Way back when, Ian Griffiths wrote a disposable class called TimedLock that made it easy to use a C# using statement to release the lock. Eric Gunnerson advised him to use a struct instead of a class because a value type avoids a heap allocation. Some time later, Phil Haack verified that the using statement doesn’t box the value type in order to call Dispose (as long as IDisposable is implemented explicitly, not implicitly).

Disposable value types do make for a nice optimization in C#, but like many optimizations, they should only be used when performance demands it, because they have a few disadvantages.

Most importantly, there’s nothing to keep the Dispose logic from being called twice, perhaps even accidentally. Chris Lyon touches on this when he explains why GCHandle doesn’t implement IDisposable. If you make a copy of a disposable value type before you call Dispose, there is no way to avoid executing the same logic if Dispose is called on each copy. This could cause an unmanaged resource to be freed twice, or cleanup code to be executed twice, etc. A class doesn’t have this problem because it is only copied by reference; once Dispose is called, it can make sure that subsequent calls to Dispose do nothing.

Another disadvantage of disposable value types is that C++/CLI doesn’t support them very well. In C++/CLI, you can’t define disposable value types at all; compiler errors prohibit you from defining a destructor or a Dispose method on a value type. You can use a disposable value type defined in C#, but you can’t dispose one without boxing it, which causes a heap allocation, thus subverting the purpose of the optimization.

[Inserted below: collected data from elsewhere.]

-- ==== Sys2Proof/Machine/Tick.lean ====
section
/-! DEFINITION. One tick of the block with the host's moves around it (R73, R143): first what stops the run, then the
operation the tick's selector decodes to, then the host's writes of the tick. -/

namespace Sys2Proof.Machine

/-- What the host writes in a tick, on the outcome of the block's operation. -/
def afterOperation (m : HostMove) : Host.Outcome State Fault Refusal → Host.Outcome State Fault Refusal
  | .next t => .next (hostEffects m t)
  | .fault f => .fault f
  | .refused r => .refused r

/-- The tick, over the function that gives each operation its meaning. -/
def runTick (ex : Instr → State → Host.Outcome State Fault Refusal) (s : State) :
    Host.Outcome State Fault Refusal :=
  match hostFault s with
  | some f => .fault f
  | none =>
    if foreignWrite s then .refused .foreignPinWrite
    else
      match decode s.cfg (selector s) with
      | .error e => .refused (.illFormed e)
      | .ok i => afterOperation (currentMove s) (ex i s)

end Sys2Proof.Machine
end

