-- ==== Sys2Proof/Laws/WellFormed.lean ====
section
/-! SUPPORT. The operand checks as inequalities. -/

namespace Sys2Proof

@[simp] theorem Config.pinFits_iff (c : Config) (p : Nat) : c.pinFits p = true ↔ p < 2 ^ c.pinw :=
  decide_eq_true_iff

@[simp] theorem Config.baseFits_iff (c : Config) (b : Nat) : c.baseFits b = true ↔ b < 2 ^ c.aw := by
  simp [Config.baseFits]

@[simp] theorem Config.lenFits_iff (c : Config) (n : Nat) : c.lenFits n = true ↔ n < 2 ^ c.lenw := by
  simp [Config.lenFits]

/-- A checked operation is the operation itself, and its operands fit. -/
theorem checkOperands_ok {c : Config} {i j : Instr} (h : checkOperands c i = .ok j) : j = i ∧ i.wf c = true := by
  unfold checkOperands at h
  split at h
  · next hw => cases h; exact ⟨rfl, hw⟩
  · cases h

end Sys2Proof
end

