theorem lowerCell (hst : s.st ≠ .idle) : AgreeUpToClock (lowerCell s) (lowerCell u) := by
  have hpin : s.pin = u.pin := by rw [h.eq_withClock]; rfl
  rw [Machine.lowerCell, Machine.lowerCell, hpin]
  exact (h.pinWrite u.pin false).advanceCursor hst

theorem finishCall : AgreeUpToClock (finishCall s) (finishCall u) :=
  ⟨by rw [h.eq_withClock]; rfl, by simp⟩

/-- The accept step puts both references one period before their counters. -/
theorem accept (m : Mode) (p b n : Nat) : AgreeUpToClock (accept m p b n s) (accept m p b n u) := by
  refine ⟨by rw [h.eq_withClock]; rfl, fun _ => ?_⟩
  show sinceRef (Machine.accept m p b n s) = sinceRef (Machine.accept m p b n u)
  rw [sinceRef_accept, sinceRef_accept, h.cfg_eq]

theorem resetStep : AgreeUpToClock (resetStep s) (resetStep u) :=
  ⟨by rw [h.eq_withClock]; rfl, by simp⟩

theorem microTick : AgreeUpToClock (microTick s) (microTick u) := by
  cases hst : s.st with
  | idle =>
    rw [microTick_idle s hst, microTick_idle u (h.st_eq ▸ hst)]
    exact h.countTick
  | waitCell =>
    have hover := h.periodOver_eq (by simp [hst])
    rw [microTick_waitCell s hst, microTick_waitCell u (h.st_eq ▸ hst), cellTick, cellTick, hover]
    split
    · exact h.raiseCell.countTick
    · exact h.countTick
  | waitHigh =>
    have hover := h.highOver_eq (by simp [hst])
    rw [microTick_waitHigh s hst, microTick_waitHigh u (h.st_eq ▸ hst), highTick, highTick, hover]
    split
    · exact (h.lowerCell (by simp [hst])).countTick
    · exact h.countTick
  | latch =>
    have hover := h.periodOver_eq (by simp [hst])
    rw [microTick_latch s hst, microTick_latch u (h.st_eq ▸ hst), latchTick, latchTick, hover]
    split
    · exact h.finishCall.countTick
    · exact h.countTick

theorem blockNext : AgreeUpToClock (blockNext s) (blockNext u) := by
  rw [Machine.blockNext, Machine.blockNext, h.currentMove_eq, h.st_eq, h.cfg_eq]
  split
  · exact h.resetStep
  · split
    · exact h.accept _ _ _ _
    · exact h.microTick

theorem hostEffects (m : HostMove) : AgreeUpToClock (hostEffects m s) (hostEffects m u) :=
  ⟨by rw [h.eq_withClock]; rfl, h.2⟩

/-- The two look alike: the read address is shown in `WAIT_CELL` only, at the end of the wait. -/
theorem observe_eq : observe s = observe u := by
  have hread : readAddress s = readAddress u := by
    by_cases hst : s.st = .waitCell
    · have hover := h.periodOver_eq (by simp [hst])
      rw [readAddress, readAddress, hover, h.eq_withClock]
      rfl
    · have hst' : u.st ≠ .waitCell := h.st_eq ▸ hst
      simp [readAddress, hst, hst']
  rw [observe, observe, hread, h.eq_withClock]
  rfl

end AgreeUpToClock
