-- ==== Sys2Proof/Decode.lean ====
section
/-! DEFINITION. The decoder of syllables and header words (R35 to R60, R75 to R82), total on any word and
rejecting by `none`, which the machine turns into the trap ILLEGAL (R60); and the encoder, written from the
same tables. -/

namespace Sys2Proof

/-! ### Field layouts of the six formats (R49, R50) -/

/-- RR: D, A, B, C, MASK, TYPE (R50). -/
structure RRFields where
  d : BitVec 11
  a : BitVec 11
  b : BitVec 11
  c : BitVec 11
  m : BitVec 4
  t : BitVec 8
  deriving DecidableEq, Repr

/-- The fields of an RR word (R49). -/
def rrOf (w : Word) : RRFields :=
  ⟨fld w 45 11, fld w 34 11, fld w 23 11, fld w 12 11, fld w 8 4, fld w 0 8⟩

/-- The RR word of an opcode and its fields (R49). -/
def rrWord (op : BitVec 8) (f : RRFields) : Word := op ++ f.d ++ f.a ++ f.b ++ f.c ++ f.m ++ f.t

/-- The waiting RR layout: D, A, B, DLE, STX, reserved, TYPE (R50). -/
structure RWFields where
  d : BitVec 11
  a : BitVec 11
  b : BitVec 11
  dle : BitVec 6
  stx : BitVec 6
  z : BitVec 3
  t : BitVec 8
  deriving DecidableEq, Repr

/-- The fields of a waiting RR word (R50). -/
def rwOf (w : Word) : RWFields :=
  ⟨fld w 45 11, fld w 34 11, fld w 23 11, fld w 17 6, fld w 11 6, fld w 8 3, fld w 0 8⟩

/-- The waiting RR word of an opcode and its fields (R50). -/
def rwWord (op : BitVec 8) (f : RWFields) : Word := op ++ f.d ++ f.a ++ f.b ++ f.dle ++ f.stx ++ f.z ++ f.t

/-- RI: D, A, SEL, IMM (R49). -/
structure RIFields where
  d : BitVec 11
  a : BitVec 11
  sel : BitVec 2
  imm : BitVec 32
  deriving DecidableEq, Repr

/-- The fields of an RI word (R49). -/
def riOf (w : Word) : RIFields := ⟨fld w 45 11, fld w 34 11, fld w 32 2, fld w 0 32⟩

/-- The RI word of an opcode and its fields (R49). -/
def riWord (op : BitVec 8) (f : RIFields) : Word := op ++ f.d ++ f.a ++ f.sel ++ f.imm

/-- VI: D, A, IMM, reserved, MASK, TYPE (R49). -/
structure VIFields where
  d : BitVec 11
  a : BitVec 11
  imm : BitVec 16
  z : BitVec 6
  m : BitVec 4
  t : BitVec 8
  deriving DecidableEq, Repr

/-- The fields of a VI word (R49). -/
def viOf (w : Word) : VIFields :=
  ⟨fld w 45 11, fld w 34 11, fld w 18 16, fld w 12 6, fld w 8 4, fld w 0 8⟩

/-- The VI word of an opcode and its fields (R49). -/
def viWord (op : BitVec 8) (f : VIFields) : Word := op ++ f.d ++ f.a ++ f.imm ++ f.z ++ f.m ++ f.t

/-- MEM: DATA, BASE, OFF, SID, DLE, STX, ORDM (R49, R52). -/
structure MEMFields where
  data : BitVec 11
  base : BitVec 11
  off : BitVec 14
  sid : BitVec 4
  dle : BitVec 6
  stx : BitVec 6
  ordm : BitVec 4
  deriving DecidableEq, Repr

/-- The fields of a MEM word (R49). -/
def memOf (w : Word) : MEMFields :=
  ⟨fld w 45 11, fld w 34 11, fld w 20 14, fld w 16 4, fld w 10 6, fld w 4 6, fld w 0 4⟩

/-- The MEM word of an opcode and its fields (R49). -/
def memWord (op : BitVec 8) (f : MEMFields) : Word :=
  op ++ f.data ++ f.base ++ f.off ++ f.sid ++ f.dle ++ f.stx ++ f.ordm

/-- CP: SRC, DST, SHP, CMASK, OMS, PROD, CONS0 to CONS2, SID, FLAGS (R49, R53). -/
structure CPFields where
  src : BitVec 6
  dst : BitVec 6
  shp : BitVec 6
  cmask : BitVec 10
  oms : BitVec 3
  prod : BitVec 4
  c0 : BitVec 4
  c1 : BitVec 4
  c2 : BitVec 4
  sid : BitVec 4
  flags : BitVec 5
  deriving DecidableEq, Repr

/-- The fields of a CP word (R49). -/
def cpOf (w : Word) : CPFields :=
  ⟨fld w 50 6, fld w 44 6, fld w 38 6, fld w 28 10, fld w 25 3, fld w 21 4, fld w 17 4, fld w 13 4,
   fld w 9 4, fld w 5 4, fld w 0 5⟩

/-- The CP word of an opcode and its fields (R49). -/
def cpWord (op : BitVec 8) (f : CPFields) : Word :=
  op ++ f.src ++ f.dst ++ f.shp ++ f.cmask ++ f.oms ++ f.prod ++ f.c0 ++ f.c1 ++ f.c2 ++ f.sid ++ f.flags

Also, consider this: If the creation or disposal logic of the value type happens to require a heap allocation (creating a delegate, for example), it is unlikely that the optimization will come to much, since the whole point of a disposable struct is to avoid heap allocation.

In summary, I’m not using disposable value types with the reckless abandon that I once did. But if performance measurements ever show that I’m spending too much time allocating a disposable class that’s used in this way, I know that I can try making it a struct.